theorem test_witness_DieRequestsEnd : (∀ d ∈ (sWarp id).dies, d.withdrawal = none) ∧ ((sWarp id).die 0).status = .live ∧ (sWarp id).flips = [] ∧
    (∀ st ∈ [DieStatus.reset, .retired, .testFailed, .disabled], ((sDie st).die 0).status = st ∧ ∀ d ∈ (sDie st).dies, d.withdrawal = none) ∧
    (∃ l ∈ (sWarp id).launches, l.ended = false ∧ ∃ g ∈ (sWarp id).groups, g.key.seq = l.seq ∧ g.die = 0) ∧
    (∀ line ∈ [1, farLine], ((sLeaving line).die 0).withdrawal = some ⟨false, 7, 0⟩ ∧ (sLeaving line).now ≤ 0 + 90000 ∧ (sLeaving line).memory.sent = [] ∧
      (((sLeaving line).die 0).lines.map fun l => (l.sc, l.dirty.getLsbD 0)) = [(true, true)]) ∧
    (sLeaving 1).homeOf (stackOf 128) = 0 ∧ (sLeaving 1).homeOf (stackOf (128 * farLine)) ≠ 0 ∧
    ((sLeaving 1).settleLines 0 ((sLeaving 1).returns2 0) fun _ => true).memory.sent = [] ∧
    (((sLeaving farLine).settleLines 0 ((sLeaving farLine).returns2 0) fun _ => true).memory.sent.map (·.src)) = [0] ∧
    (sLeaving 1).stranded 0 = [] ∧ (∀ n ∈ [90000, 90001], 0 + 90000 ≤ ({ sLeaving 1 with now := n } : State).now) := by decide +kernel

/-- A die number beyond the part, a flip in flight, a withdrawal in flight. -/
theorem test_witness_DieRequestsEnd_waits : ((512 : Nat) ≤ 512 ∧ sC.flips = []) ∧ (sPair [flipAt 1 []]).flips ≠ [] ∧ (∃ d ∈ (sLeaving 1).dies, d.withdrawal ≠ none) ∧
    (∃ l ∈ (sWarp id).launches, l.ended = false ∧ l.reported = false ∧ (sWarp id).launch? l.seq = some l) := by decide +kernel

/-- Window 1 is bound for domain 0 with queue pair 9. -/
def sBound : State := { sWarp id with windows := [{ (Window.fresh 1) with dom := some 0, qp := 9 }] }
def okPage (r : State × Except Nat Page) : Bool :=
  match r.2 with
  | .ok p => !p.qz && p.pp.isNone && p.cc != 2 && p.w && p.r && !p.fx && p.at_ 0x8000 == 0x8000 && p.leafAt == 0x3000 && r.1.memory.wf && r.1.memory.poison.isEmpty
  | .error _ => false

theorem test_witness_PortsAnswer : sBound.module.boot = .running ∧ (31 : Nat) < 32 ∧ sBound.boundTo 1 9 = true ∧ sBound.boundTo 2 9 = false ∧ 16384 / 16384 = 1 ∧
    sBound.qpDomain 9 = 0 ∧ sBound.qpDomain 8 = 64 ∧ okPage (sBound.resolve (sBound.edieSite 7) 0 0 0x8000) = true ∧
    sBound.module.paused = [] ∧ sBound.rdmaWaits = [] ∧ (sBound.module.connected.filter (·.1 == 31)).length < 4096 := by decide +kernel

/-- The page of address 0 is in transition, and a WRITE of queue pair 9 waits for it. -/
def oldWrite : RdmaReq := ⟨31, 9, 0, 0x8000⟩
def sFrozen : State := { sBound with
  memory := sBound.memory.store 0x3000 (leBytes 8 (2 ^ 48 + 0xF))
  rdmaWaits := [⟨oldWrite, .write [1]⟩]
  module := { sBound.module with connected := [(31, 9)] } }

theorem walkFrom_same (s : State) (m : Module) (n : Nat) (w : List RdmaJob) (dom va : Nat) : ∀ f l a,
    State.walkFrom { s with module := m, nextId := n, rdmaWaits := w } dom va f l a = s.walkFrom dom va f l a := by
  intro f
  induction f with
  | zero => intro l a; rfl
  | succ f ih => intro l a; simp only [State.walkFrom, ih]; rfl

theorem test_witness_PortsAnswer_waits (m : Module) (n : Nat) :
    State.doWrite { sFrozen with module := m, nextId := n, rdmaWaits := [] } oldWrite [1] = none := by
  have hw : State.walk { sFrozen with module := m, nextId := n, rdmaWaits := [] } 0 0x8000 = .leaf 2 0x3000 (2 ^ 48 + 0xF) := by
    have h : sFrozen.walk 0 0x8000 = .leaf 2 0x3000 (2 ^ 48 + 0xF) := by decide +kernel
    rw [← h]
    simp only [State.walk, walkFrom_same]
    rfl
  have hd : State.rdmaDomain { sFrozen with module := m, nextId := n, rdmaWaits := [] } 9 = some 0 := by
    have h : sFrozen.rdmaDomain 9 = some 0 := by decide +kernel
    rw [← h]
    rfl
  have hp : rdmaPieces 0x8000 1 = [(0x8000, 1)] := by decide +kernel
  have ho : regionOffset? oldWrite = none := by decide +kernel
  have hq : unhomed (2 ^ 48 + 0xF) = false := by decide +kernel
  have hz : (pageOfLeaf 2 0x3000 (2 ^ 48 + 0xF)).qz = true := by decide +kernel
  unfold State.doWrite
  rw [ho, show oldWrite.qp = 9 from rfl, hd]
  simp only [show oldWrite.va.toNat = 0x8000 from rfl, List.length_singleton, hp, State.rdmaWay, State.resolve, hw, hq, hz, Bool.true_or, if_true, Bool.false_eq_true, if_false]

/-- Port 31 has its 4 096 queue pairs, none of them 9. -/
theorem test_witness_PortsAnswer_full : let m := { sBound.module with connected := List.replicate 4096 (31, 1) }
    (31, 9) ∉ m.connected ∧ 4096 ≤ (m.connected.filter (·.1 == 31)).length := by decide +kernel

/-- A link that is there has retried flit 9 sixteen times; a flip waits for die 0 since ck 0. -/
def sSilent (n : Nat) : State := { sC with flips := [flipAt 1 []], now := n }

theorem test_witness_ModuleEventsComplete : sC.module.boot = .running ∧ sC.module.linksDown = [] ∧ linkDie 0 = none ∧ linkDie 1 = some 0 ∧ linkDie 2111 ≠ none ∧
    linkDie 2112 = none ∧ tableGet 1 ({ sC with module := { sC.module with retries := [(1, 9, 16)] } } : State).module.retries = some (9, 16) ∧
    tableGet 1 sC.module.retries = none ∧ sC.isLive 0 = true ∧ (sC.die 0).unresponsive = false ∧ sC.silent 0 = false ∧ (sSilent unansweredLimit).silent 0 = true ∧
    (sSilent (unansweredLimit - 1)).silent 0 = false ∧ sC.module.gradeB = false ∧ (([(0, 68001)] : List (Nat × Nat)).map (·.2)).sum + 0 > 68000 ∧
    sC.module.energyAt + 1000000 ≤ nsOf ({ sC with now := 2000000 } : State).now ∧ nsOf sC.now < sC.module.energyAt + 1000000 ∧
    sC.module.tofsAt + 1073741824 ≤ nsOf ({ sC with now := 2 ^ 31 } : State).now ∧
    ((sC.warp? ⟨0, 0, 0⟩).map fun w => (w.ended, w.evicted, w.saved)) = some (false, false, none) := by decide +kernel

++++++++

Assignment: Give the listing again. Leave every word as it stands.

Task result:
theorem test_witness_DieRequestsEnd : (∀ d ∈ (sWarp id).dies, d.withdrawal = none) ∧ ((sWarp id).die 0).status = .live ∧ (sWarp id).flips = [] ∧
    (∀ st ∈ [DieStatus.reset, .retired, .testFailed, .disabled], ((sDie st).die 0).status = st ∧ ∀ d ∈ (sDie st).dies, d.withdrawal = none) ∧
    (∃ l ∈ (sWarp id).launches, l.ended = false ∧ ∃ g ∈ (sWarp id).groups, g.key.seq = l.seq ∧ g.die = 0) ∧
    (∀ line ∈ [1, farLine], ((sLeaving line).die 0).withdrawal = some ⟨false, 7, 0⟩ ∧ (sLeaving line).now ≤ 0 + 90000 ∧ (sLeaving line).memory.sent = [] ∧
      (((sLeaving line).die 0).lines.map fun l => (l.sc, l.dirty.getLsbD 0)) = [(true, true)]) ∧
    (sLeaving 1).homeOf (stackOf 128) = 0 ∧ (sLeaving 1).homeOf (stackOf (128 * farLine)) ≠ 0 ∧
    ((sLeaving 1).settleLines 0 ((sLeaving 1).returns2 0) fun _ => true).memory.sent = [] ∧
    (((sLeaving farLine).settleLines 0 ((sLeaving farLine).returns2 0) fun _ => true).memory.sent.map (·.src)) = [0] ∧
    (sLeaving 1).stranded 0 = [] ∧ (∀ n ∈ [90000, 90001], 0 + 90000 ≤ ({ sLeaving 1 with now := n } : State).now) := by decide +kernel

/-- A die number beyond the part, a flip in flight, a withdrawal in flight. -/
theorem test_witness_DieRequestsEnd_waits : ((512 : Nat) ≤ 512 ∧ sC.flips = []) ∧ (sPair [flipAt 1 []]).flips ≠ [] ∧ (∃ d ∈ (sLeaving 1).dies, d.withdrawal ≠ none) ∧
    (∃ l ∈ (sWarp id).launches, l.ended = false ∧ l.reported = false ∧ (sWarp id).launch? l.seq = some l) := by decide +kernel

/-- Window 1 is bound for domain 0 with queue pair 9. -/
def sBound : State := { sWarp id with windows := [{ (Window.fresh 1) with dom := some 0, qp := 9 }] }
def okPage (r : State × Except Nat Page) : Bool :=
  match r.2 with
  | .ok p => !p.qz && p.pp.isNone && p.cc != 2 && p.w && p.r && !p.fx && p.at_ 0x8000 == 0x8000 && p.leafAt == 0x3000 && r.1.memory.wf && r.1.memory.poison.isEmpty
  | .error _ => false

theorem test_witness_PortsAnswer : sBound.module.boot = .running ∧ (31 : Nat) < 32 ∧ sBound.boundTo 1 9 = true ∧ sBound.boundTo 2 9 = false ∧ 16384 / 16384 = 1 ∧
    sBound.qpDomain 9 = 0 ∧ sBound.qpDomain 8 = 64 ∧ okPage (sBound.resolve (sBound.edieSite 7) 0 0 0x8000) = true ∧
    sBound.module.paused = [] ∧ sBound.rdmaWaits = [] ∧ (sBound.module.connected.filter (·.1 == 31)).length < 4096 := by decide +kernel

/-- The page of address 0 is in transition, and a WRITE of queue pair 9 waits for it. -/
def oldWrite : RdmaReq := ⟨31, 9, 0, 0x8000⟩
def sFrozen : State := { sBound with
  memory := sBound.memory.store 0x3000 (leBytes 8 (2 ^ 48 + 0xF))
  rdmaWaits := [⟨oldWrite, .write [1]⟩]
  module := { sBound.module with connected := [(31, 9)] } }

theorem walkFrom_same (s : State) (m : Module) (n : Nat) (w : List RdmaJob) (dom va : Nat) : ∀ f l a,
    State.walkFrom { s with module := m, nextId := n, rdmaWaits := w } dom va f l a = s.walkFrom dom va f l a := by
  intro f
  induction f with
  | zero => intro l a; rfl
  | succ f ih => intro l a; simp only [State.walkFrom, ih]; rfl

theorem test_witness_PortsAnswer_waits (m : Module) (n : Nat) :
    State.doWrite { sFrozen with module := m, nextId := n, rdmaWaits := [] } oldWrite [1] = none := by
  have hw : State.walk { sFrozen with module := m, nextId := n, rdmaWaits := [] } 0 0x8000 = .leaf 2 0x3000 (2 ^ 48 + 0xF) := by
    have h : sFrozen.walk 0 0x8000 = .leaf 2 0x3000 (2 ^ 48 + 0xF) := by decide +kernel
    rw [← h]
    simp only [State.walk, walkFrom_same]
    rfl
  have hd : State.rdmaDomain { sFrozen with module := m, nextId := n, rdmaWaits := [] } 9 = some 0 := by
    have h : sFrozen.rdmaDomain 9 = some 0 := by decide +kernel
    rw [← h]
    rfl
  have hp : rdmaPieces 0x8000 1 = [(0x8000, 1)] := by decide +kernel
  have ho : regionOffset? oldWrite = none := by decide +kernel
  have hq : unhomed (2 ^ 48 + 0xF) = false := by decide +kernel
  have hz : (pageOfLeaf 2 0x3000 (2 ^ 48 + 0xF)).qz = true := by decide +kernel
  unfold State.doWrite
  rw [ho, show oldWrite.qp = 9 from rfl, hd]
  simp only [show oldWrite.va.toNat = 0x8000 from rfl, List.length_singleton, hp, State.rdmaWay, State.resolve, hw, hq, hz, Bool.true_or, if_true, Bool.false_eq_true, if_false]

/-- Port 31 has its 4 096 queue pairs, none of them 9. -/
theorem test_witness_PortsAnswer_full : let m := { sBound.module with connected := List.replicate 4096 (31, 1) }
    (31, 9) ∉ m.connected ∧ 4096 ≤ (m.connected.filter (·.1 == 31)).length := by decide +kernel

/-- A link that is there has retried flit 9 sixteen times; a flip waits for die 0 since ck 0. -/
def sSilent (n : Nat) : State := { sC with flips := [flipAt 1 []], now := n }

theorem test_witness_ModuleEventsComplete : sC.module.boot = .running ∧ sC.module.linksDown = [] ∧ linkDie 0 = none ∧ linkDie 1 = some 0 ∧ linkDie 2111 ≠ none ∧
    linkDie 2112 = none ∧ tableGet 1 ({ sC with module := { sC.module with retries := [(1, 9, 16)] } } : State).module.retries = some (9, 16) ∧
    tableGet 1 sC.module.retries = none ∧ sC.isLive 0 = true ∧ (sC.die 0).unresponsive = false ∧ sC.silent 0 = false ∧ (sSilent unansweredLimit).silent 0 = true ∧
    (sSilent (unansweredLimit - 1)).silent 0 = false ∧ sC.module.gradeB = false ∧ (([(0, 68001)] : List (Nat × Nat)).map (·.2)).sum + 0 > 68000 ∧
    sC.module.energyAt + 1000000 ≤ nsOf ({ sC with now := 2000000 } : State).now ∧ nsOf sC.now < sC.module.energyAt + 1000000 ∧
    sC.module.tofsAt + 1073741824 ≤ nsOf ({ sC with now := 2 ^ 31 } : State).now ∧
    ((sC.warp? ⟨0, 0, 0⟩).map fun w => (w.ended, w.evicted, w.saved)) = some (false, false, none) := by decide +kernel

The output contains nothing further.